A eso respondió Lolita que no se quejaba. La importación de harina norteamericana -tiene millar y medio de barriles en los almacenes del puerto- ha dado un importante respiro a la casa Palma e Hijos en los últimos tiempos.

- ¿También para Rusia?

- Puede. Si consigo embarcarla antes de que se estropee con la humedad.

- Ojalá te salga todo bien. No es buena época… Fíjate en la desgracia de Alejandro Schmidt. La Bella Mercedes se le perdió en los bajos de Rota, con toda la carga.

Asintió ella. Estaba al tanto, por supuesto. Vientos contrarios y una mar infame arrojaron hace un mes ese barco contra la costa ocupada por los franceses, que lo saquearon cuando se calmó el temporal: doscientas cajas de canela china, trescientos sacos de pimienta de las Molucas y mil varas de lienzo de Cantón.
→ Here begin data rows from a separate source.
-- ==== Sys2Proof/Machine/Group.lean ====
section
/-!
DEFINITION. The rack group and its ramp contract (R396 to R415): versions and digests, modes, reports, classes and
shares, pace notices, cooling and derate.
-/
namespace Sys2Proof.Machine

/-- Changes the group's state. -/
def State.grpMod (s : State) (f : Grp → Grp) : State := { s with grp := f s.grp }

/-! ## Configured values and digests (R399, R412) -/

/-- NSHELF: 0 and above 8 act as 8. -/
def State.nshelf (s : State) : Nat := let n := s.get Reg.FEN_GRP_CTL_NSHELF; if n = 0 ∨ 8 < n then 8 else n

/-- LIFE in ns: 0 acts as 10. -/
def State.lifeNs (s : State) : Nat := (let n := s.get Reg.FEN_GRP_CTL_LIFE; if n = 0 then 10 else n) * 100000000

/-- The configured rack values UP, DOWN, PMIN, PMAX. -/
def State.ownRack (s : State) : List Nat :=
  [s.get Reg.FEN_GRP_UP, s.get Reg.FEN_GRP_DN, s.get Reg.FEN_GRP_PMIN, s.get Reg.FEN_GRP_PMAX]

/-- The configuration digest (R399). -/
def State.grpDigest (s : State) : List Byte :=
  sha384 ((s.ownRack ++ [s.get Reg.FEN_GRP_CTL_NSHELF, s.get Reg.FEN_GRP_CWIN_CMIN, s.get Reg.FEN_GRP_CWIN_CMAX]).flatMap (le 4))

/-- The static share of a standalone station (R405). -/
def State.staticShare (s : State) : Nat := 65536 / s.nshelf

/-- The REPORTs received within LIFE: rank and payload. -/
def State.liveReports (s : State) : List (Nat × List Byte) :=
  (s.grp.reports.filter fun e => decide (s.time ≤ e.2.1 + s.lifeNs)).map fun e => (e.1, e.2.2)

/-- The latest REPORT of a position within LIFE. -/
def State.reportOf (s : State) (p : Nat) : Option (List Byte) :=
  let t := fun r => match Tab.find s.grp.reports r with
    | some e => if s.time ≤ e.1 + s.lifeNs then some e else none
    | none => none
  match t (2 * p), t (2 * p + 1) with
  | some a, some b => some (if a.1 < b.1 then b.2 else a.2)
  | some a, none => some a.2
  | none, b => b.map (·.2)

/-! ## Who may lead, and in what mode (R397, R404, R405) -/

/-- The position is claimed by another shelf (R67, R377): the station does not join. -/
def State.posBad (s : State) : Bool := (s.det (detN 5 3)).cause

/-- The versions do not fit: the leader's CVER and this station's window, or this station's CVER and the leader's. -/
def State.verBad (s : State) : Bool :=
  let inW := fun v lo hi => decide (lo ≤ v ∧ v ≤ hi)
  s.on Reg.FEN_STAT_LRANKV && !s.on Reg.FEN_STAT_BEACONING &&
    ((match s.grp.heard with
      | some c => !inW c.cver (s.get Reg.FEN_GRP_CWIN_CMIN) (s.get Reg.FEN_GRP_CWIN_CMAX)
      | none => false) ||
     (match Tab.find s.grp.reports (s.get Reg.FEN_STAT_LRANK) with
      | some e => !inW (s.get Reg.FEN_GRP_CVER_CVER) (rd e.2 4 2) (rd e.2 6 2)
      | none => false))

/-- The standalone cause (R404, R405): 4 not joined, 1 version, 2 forced, 3 lapsed, 0 none. -/
def State.saCause (s : State) : Nat :=
  if !s.on Reg.FEN_STAT_JOINED then 4
  else if s.verBad then 1
  else if s.on Reg.FEN_GRP_CTL_FORCESA then 2
  else if s.grp.lapsed then 3
  else 0
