-- ==== Sys2Proof/Machine/Lists.lean ====
section
/-!
DEFINITION. Chase change lists and the commands of Chase (R320 to R329, R608): checking, imposing step by step, the
conditions of a hold, rollback, and the fall to the plain law and the return from it.
-/
namespace Sys2Proof.Machine

/-! ## Registers of the block (R326, R331) -/

/-- The bits of a row that a host may write and read back. -/
def rwMask (row : RegRow) : Nat :=
  row.fields.foldl (fun a f => if f.acc = .rw then a + (2 ^ f.width - 1) * 2 ^ f.lo else a) 0

/-- The bits of the register at `off` of the CHS block that a change list may write: its RW fields. -/
def chsMask (off : Nat) : Nat :=
  match regRow (0x30000 + off) with
  | some row => if off < 0x10000 then rwMask row else 0
  | none => 0

/-- `old` with the bits of `mask` taken from `v`. -/
def mix (old v mask : Nat) : Nat := (old &&& (0xFFFFFFFF ^^^ mask)) ||| (v &&& mask)

/-- The RW fields of the register at `off` (of BAR0), window entry `idx`, take the bits of `v`. -/
def State.putReg (s : State) (off idx v : Nat) : State :=
  match regRow off with
  | none => s
  | some row => row.fields.foldl (fun s f => if f.acc = .rw then s.set (f.home row off idx) (bits v f.lo f.width) else s) s

/-- The values of a CHS register that lie within its fields' ranges (R322, reason 7). -/
def chsRange (off v : Nat) : Bool :=
  match off with
  | 0x34 => decide (v / 65536 < v % 65536)
  | 0x38 => decide (bits v 0 6 ≤ 39 ∧ bits v 8 6 ≤ 39 ∧ bits v 16 6 ≤ 39)
  | 0x80 => decide (bits v 0 8 ≤ 165)
  | _ => true

/-! ## The law in force (R316 to R318) -/

/-- LAW_CHANGED (R330). -/
def State.lawEvt (s : State) (old new why : Nat) : State :=
  s.evt 3 0x0502 (le 1 old ++ le 1 new ++ le 1 why ++ le 1 0 ++ s.pnum32 ++ zeros 4)

/-- The law changes at a boundary (R317, R318): reason 1 overruns, 2 command, 3 return. Loops not yet closed in the arming
order stay open (R311). -/
def State.lawTo (s : State) (new why : Nat) : State :=
  let old := s.get Reg.CHS_STAT_LAW
  if old = new then s
  else
    let s := ((s.set Reg.CHS_STAT_LAW new).set Reg.CHS_STAT_OVRC 0).lawEvt old new why
    let s := s.chsMod fun c => { c with plainOk := 0, lawDue := none }
    if new = 1 then ((plainOpen.foldl (fun s n => s.loopOpen n) s).plainSheds).limiterHold
    else
      let due := if s.chs.order = 3 ∨ s.chs.order = 0 then plainOpen else if s.chs.order = 2 then [156] else []
      due.foldl (fun s n => s.loopClose n (s.loop n).u) s

/-! ## Records (R321, R324) -/

/-- The place of a record type in its step: OPEN, EXCHANGE, REGWRITE, PERIOD, LAW, CLOSE. -/
def recOrder (t : Nat) : Nat := match t with
  | 1 => 0
  | 3 => 1
  | 4 => 2
  | 5 => 3
  | 6 => 4
  | _ => 5

/-- The loops that a record names. -/
def ChgRec.loops (r : ChgRec) : List Nat := (List.range (r.last + 1 - r.first)).map (r.first + ·)

/-- A record applies; answers what its inverse needs. -/
def State.applyRec (s : State) (r : ChgRec) : Undo × State :=
  match r.type with
  | 1 =>
    let ls := r.loops.filter fun n => !(s.loop n).isOpen
    ({ r := r, loops := ls, old := 0 }, ls.foldl (fun s n => s.loopOpen n) s)
  | 2 =>
    let ls := r.loops.filter fun n => (s.loop n).isOpen
    ({ r := r, loops := ls, old := 0 }, ls.foldl (fun s n => s.loopBack n (s.loop n).u) s)
  | 3 => ({ r := r, loops := r.loops, old := 0 }, r.loops.foldl (fun s n => s.loopMod n fun x => { x with act := 1 - x.act }) s)
  | 4 =>
    let old := s.stored (0x30000 + r.first) 0
    ({ r := r, loops := [], old := old }, s.putReg (0x30000 + r.first) 0 (mix old r.value r.mask))
  | 5 => ({ r := r, loops := [], old := s.get Reg.CHS_PERIOD_CYC }, s.set Reg.CHS_PERIOD_CYC r.value)
  | _ => ({ r := r, loops := [], old := s.get Reg.CHS_STAT_LAW }, s.lawTo r.value 2)

/-- A step applies: its records in the order of their types, the undo entries newest first. -/
def State.applyStep (s : State) (st : List ChgRec) : List Undo × State :=
  (sortBy (fun a b => decide (recOrder a.type ≤ recOrder b.type)) st).foldl
    (fun a r => let (u, t) := a.2.applyRec r; (u :: a.1, t)) ([], s)

/-- The inverse of a record (R324). After a halt no OPEN or CLOSE is inverted (R473). -/
def State.undoRec (s : State) (halted : Bool) (u : Undo) : State :=
  match u.r.type with
  | 1 => if halted then s else u.loops.foldl (fun s n => s.loopBack n (s.loop n).u) s
  | 2 => if halted then s else u.loops.foldl (fun s n => s.loopOpen n) s
  | 3 => u.loops.foldl (fun s n => s.loopMod n fun x => { x with act := 1 - x.act }) s
  | 4 => s.putReg (0x30000 + u.r.first) 0 (mix (s.stored (0x30000 + u.r.first) 0) u.old u.r.mask)
  | 5 => s.set Reg.CHS_PERIOD_CYC u.old
  | _ => s.lawTo u.old 2

/-- A step, or its inverse, holds a PERIOD record: it waits for a 20 us boundary (R295, R323, R324). -/
def stepPeriod (st : List ChgRec) : Bool := st.any fun r => r.type == 5

/-! ## Reading a list (R321, R322 reasons 1 and 2) -/

/-- The bytes of a record that R321 gives as 0 for its type are 0. -/
def recZero (b : List Byte) : Bool :=
  let rsv := rd b 1 1 == 0 && rd b 14 2 == 0
  match rd b 0 1 with
  | 1 | 2 | 3 => rsv && rd b 4 4 == 0 && rd b 8 4 == 0
  | 4 => rsv && rd b 12 2 == 0
  | 5 | 6 => rsv && rd b 2 2 == 0 && rd b 8 4 == 0 && rd b 12 2 == 0
  | _ => rsv

/-- A record from its 16 bytes. -/
def ChgRec.read (b : List Byte) : ChgRec :=
  { type := rd b 0 1, first := rd b 2 2, value := rd b 4 4, mask := rd b 8 4, last := rd b 12 2 }

/-- Reads `n` steps; the left side names the step and record of a failure of reason 1. -/
def readSteps : Nat → Nat → List Byte → Except (Nat × Nat) (List (List ChgRec) × List Byte)
  | 0, _, b => .ok ([], b)
  | n + 1, k, b =>
    let nrec := rd b 0 2
    if b.length < 16 ∨ nrec = 0 ∨ 64 < nrec ∨ ((b.drop 2).take 14).any (fun x => x != 0) ∨ b.length < 16 + 16 * nrec then .error (k, 0)
    else
      let rs := (List.range nrec).map fun j => (b.drop (16 + 16 * j)).take 16
      match rs.findIdx? (fun r => !recZero r) with
      | some j => .error (k, j)
      | none =>
        match readSteps n (k + 1) (b.drop (16 + 16 * nrec)) with
        | .error e => .error e
        | .ok (t, rest) => .ok (rs.map ChgRec.read :: t, rest)

/-- A change list as submitted: CHECK, HOLD, CHKV and the steps. -/
structure ListIn where
  check : Nat
  hold : Nat
  chkv : Nat
  steps : List (List ChgRec)

/-- The bytes of a record (R321). -/
def ChgRec.bytes (r : ChgRec) : List Byte := le 1 r.type ++ le 1 0 ++ le 2 r.first ++ le 4 r.value ++ le 4 r.mask ++ le 2 r.last ++ le 2 0

/-- The bytes of a change list (R321). -/
def ListIn.bytes (l : ListIn) : List Byte :=
  le 1 l.steps.length ++ le 1 l.check ++ le 2 l.hold ++ le 2 l.chkv ++ zeros 10 ++
    l.steps.flatMap fun st => le 2 st.length ++ zeros 14 ++ st.flatMap ChgRec.bytes

/-- Reads a change list; reason 1 names the step and the record. -/
def ListIn.read (b : List Byte) : Except (Nat × Nat × Nat) ListIn :=
  let n := rd b 0 1
  if b.length < 16 ∨ n = 0 ∨ 16 < n ∨ 16 ≤ rd b 1 1 ∨ rd b 2 2 = 0 ∨ ((b.drop 6).take 10).any (fun x => x != 0) then .error (1, 0, 0)
  else
    match readSteps n 0 (b.drop 16) with
    | .error (k, j) => .error (1, k, j)
    | .ok (steps, rest) =>
      if rest.isEmpty then .ok { check := rd b 1 1, hold := rd b 2 2, chkv := rd b 4 2, steps := steps } else .error (1, n - 1, 0)

/-- The first record, by step and place, that `p` fails of. -/
def badRec (steps : List (List ChgRec)) (p : Nat → ChgRec → Bool) : Option (Nat × Nat) :=
  steps.zipIdx.foldl (fun a st =>
    match a with
    | some x => some x
    | none => (st.1.findIdx? fun r => !p st.2 r).map fun j => (st.2, j)) none

/-- Reason 2: the type is defined, the loops exist, and a REGWRITE names RW fields. -/
def recNames (r : ChgRec) : Bool :=
  match r.type with
  | 1 | 2 | 3 => decide (r.last ≤ 165 ∧ r.first ≤ r.last)
  | 4 => chsMask r.first != 0 && r.mask &&& (0xFFFFFFFF ^^^ chsMask r.first) == 0
  | 5 | 6 => true
  | _ => false

/-! ## Checking against the states a list passes through (R322) -/

/-- OPENMAX, 0 acting as 200 (R311). -/
def State.openMax (s : State) : Nat := if s.get Reg.CHS_CFG_OPENMAX = 0 then 200 else s.get Reg.CHS_CFG_OPENMAX

/-- The states that stand before each step: after the lists held already, each with the steps that it has left or, when it is rolling
back, with what is left of its rollback, and after each earlier step of this one. -/
def State.afterLists (s : State) : State :=
  s.chs.lists.foldl (fun s l =>
    if l.back.isSome then l.undo.foldl (fun s us => us.foldl (fun s u => s.undoRec false u) s) s
    else (l.steps.drop l.done).foldl (fun s st => (s.applyStep st).2) s) s

/-- The state after the OPEN records of a step. -/
def State.afterOpens (s : State) (st : List ChgRec) : State :=
  (st.filter fun r => r.type == 1).foldl (fun s r => (s.applyRec r).2) s

/-- The states before each step. -/
def State.before (s : State) : List (List ChgRec) → List State
  | [] => []
  | st :: t => s :: State.before (s.applyStep st).2 t

/-- The failure of reason 4 of an OPEN record at step `k`, place `j`: a loop of it is never closed by a later record, or the
CLOSE comes after more periods of hold than OPENMAX has allowed on the way, `omax m` after step `m`. -/
def openFails (steps : List (List ChgRec)) (hold : Nat) (omax : Nat → Nat) (k j : Nat) (r : ChgRec) : Option (Nat × Nat) :=
  let closer := fun (n : Nat) => (steps.zipIdx.drop k).findSome? fun st =>
    (st.1.findIdx? fun c => c.type == 2 && decide (c.first ≤ n ∧ n ≤ c.last)).map fun i => (st.2, i)
  r.loops.findSome? fun n =>
    match closer n with
    | none => some (k, j)
    | some (m, i) => if (List.range (m - k)).any fun d => decide (omax (k + d) < (d + 1) * hold) then some (m, i) else none

/-- Reason 4 over a list. -/
def openCheck (steps : List (List ChgRec)) (hold : Nat) (omax : Nat → Nat) : Option (Nat × Nat) :=
  steps.zipIdx.findSome? fun st => st.1.zipIdx.findSome? fun r =>
    if r.1.type = 1 then openFails steps hold omax st.2 r.2 r.1 else none

/-- The reason, step and record of the first check of R322 that a list fails (reasons 2 to 7). -/
def State.listBad (s : State) (l : ListIn) : Option (Nat × Nat × Nat) :=
  let tag := fun (n : Nat) (x : Nat × Nat) => (n, x.1, x.2)
  match badRec l.steps fun _ r => recNames r with
  | some x => some (tag 2 x)
  | none =>
    let bs := s.afterLists.before l.steps
    let at_ := fun (k : Nat) => (bs[k]?).getD s
    let opens := fun (k : Nat) => (at_ k).afterOpens ((l.steps[k]?).getD [])
    let r3 := badRec l.steps fun k r => r.type != 3 || r.loops.all fun n => ((opens k).loop n).isOpen
    let r5 := fun (k : Nat) (r : ChgRec) =>
      let t := ((at_ k).applyStep ((l.steps[k]?).getD [])).2
      r.type != 3 || r.loops.all fun n =>
        let p := (t.bank n (t.loop n).act).per
        p == 0 || [500, 1000, 2000][p - 1]? == some (t.get Reg.CHS_PERIOD_CYC)
    let r6 := fun (k : Nat) (r : ChgRec) => r.type != 5 || (List.range 156).all fun n => ((opens k).loop n).isOpen
    let r7 := fun (k : Nat) (r : ChgRec) =>
      match r.type with
      | 4 => chsRange r.first (((at_ k).applyStep ((l.steps[k]?).getD [])).2.stored (0x30000 + r.first) 0)
      | 5 => r.value == 500 || r.value == 1000 || r.value == 2000
      | 6 => decide (r.value ≤ 1)
      | _ => true
    match r3, openCheck l.steps l.hold (fun m => (at_ (m + 1)).openMax), badRec l.steps r5, badRec l.steps r6, badRec l.steps r7 with
    | some x, _, _, _, _ => some (tag 3 x)
    | none, some x, _, _, _ => some (tag 4 x)
    | none, none, some x, _, _ => some (tag 5 x)
    | none, none, none, some x, _ => some (tag 6 x)
    | none, none, none, none, some x => some (tag 7 x)
    | _, _, _, _, _ => none

/-! ## Acceptance (R320, R325) -/

/-- A list is accepted: it takes a change number, is logged, travels to a standby, and waits in the queue. -/
def State.listStage (s : State) (r opcode target old new : Nat) (digest : Bool) (l : ListIn) : Nat × State :=
  let (n, s) := s.newChange
  let c : Staged := { no := n, block := 3, opcode := opcode, target := target, old := old, new := new, ring := r,
                      due := s.leadPeriod, act := .own, digest := digest }
  let s := s.logC (changeOrigin r 3) 2 n opcode 3 target old new digest
  let s := s.chsMod fun x => { x with lists := x.lists ++ [{ st := c, check := l.check, hold := l.hold, chkv := l.chkv, steps := l.steps }] }
  (n, s.changeSend c l.bytes)

/-- RESULT of a refused list (R322). -/
def listResult (x : Nat × Nat × Nat) : Nat := x.1 + 256 * x.2.1 + 65536 * x.2.2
La casa Schmidt tardará en rehacerse de semejante pérdida, si es que llega a conseguirlo. En tiempos como éstos, donde a veces se apuesta demasiado a un solo viaje, la pérdida de un barco puede ser irreparable. Mortal.

- Hay un negocio que puede interesarte.

Observó Lolita a su interlocutor, cauta. Le conocía el tono.

- ¿Se refiere usted a negociar con la mano derecha o con la izquierda?

Una pausa. Sánchez Guinea encendió un grueso cigarro en la llama del quinqué.

- No te precipites -entornaba los ojos con simpatía cómplice-. Lo que voy a proponerte está muy bien.

Lolita se echó atrás en su butaca de cuero, moviendo la cabeza. Cauta.

- Con la izquierda, entonces -concluyó-. Pero ya sabe que no me gusta salir de lo ordinario.

- Lo mismo dijiste con el asunto de la Culebra. Y ya ves. Está siendo buen negocio… Por cierto: no sé si sabes que la torre Tavira acaba de izar bola negra. Han divisado una fragata mar adentro y una balandra grande que sube despacio la costa, con el poniente… ¿Lo sabías?

- No. Llevo todo el día aquí, entre papeles.

- La balandra puede ser la nuestra. Supongo que montará el faro esta misma noche y mañana estará en la bahía, si no cambia el viento.

Con un esfuerzo, Lolita apartó a Pepe Lobo de sus pensamientos. No aquí, resolvió. No ahora. Cada cosa a su tiempo.

- Hablábamos de otro asunto, don Emilio. Lo de la Culebra es corso con patente del rey. El contrabando es diferente.

- Pues la mitad de nuestros colegas lo practican sin remilgos.

- Eso da igual. Usted mismo, antes…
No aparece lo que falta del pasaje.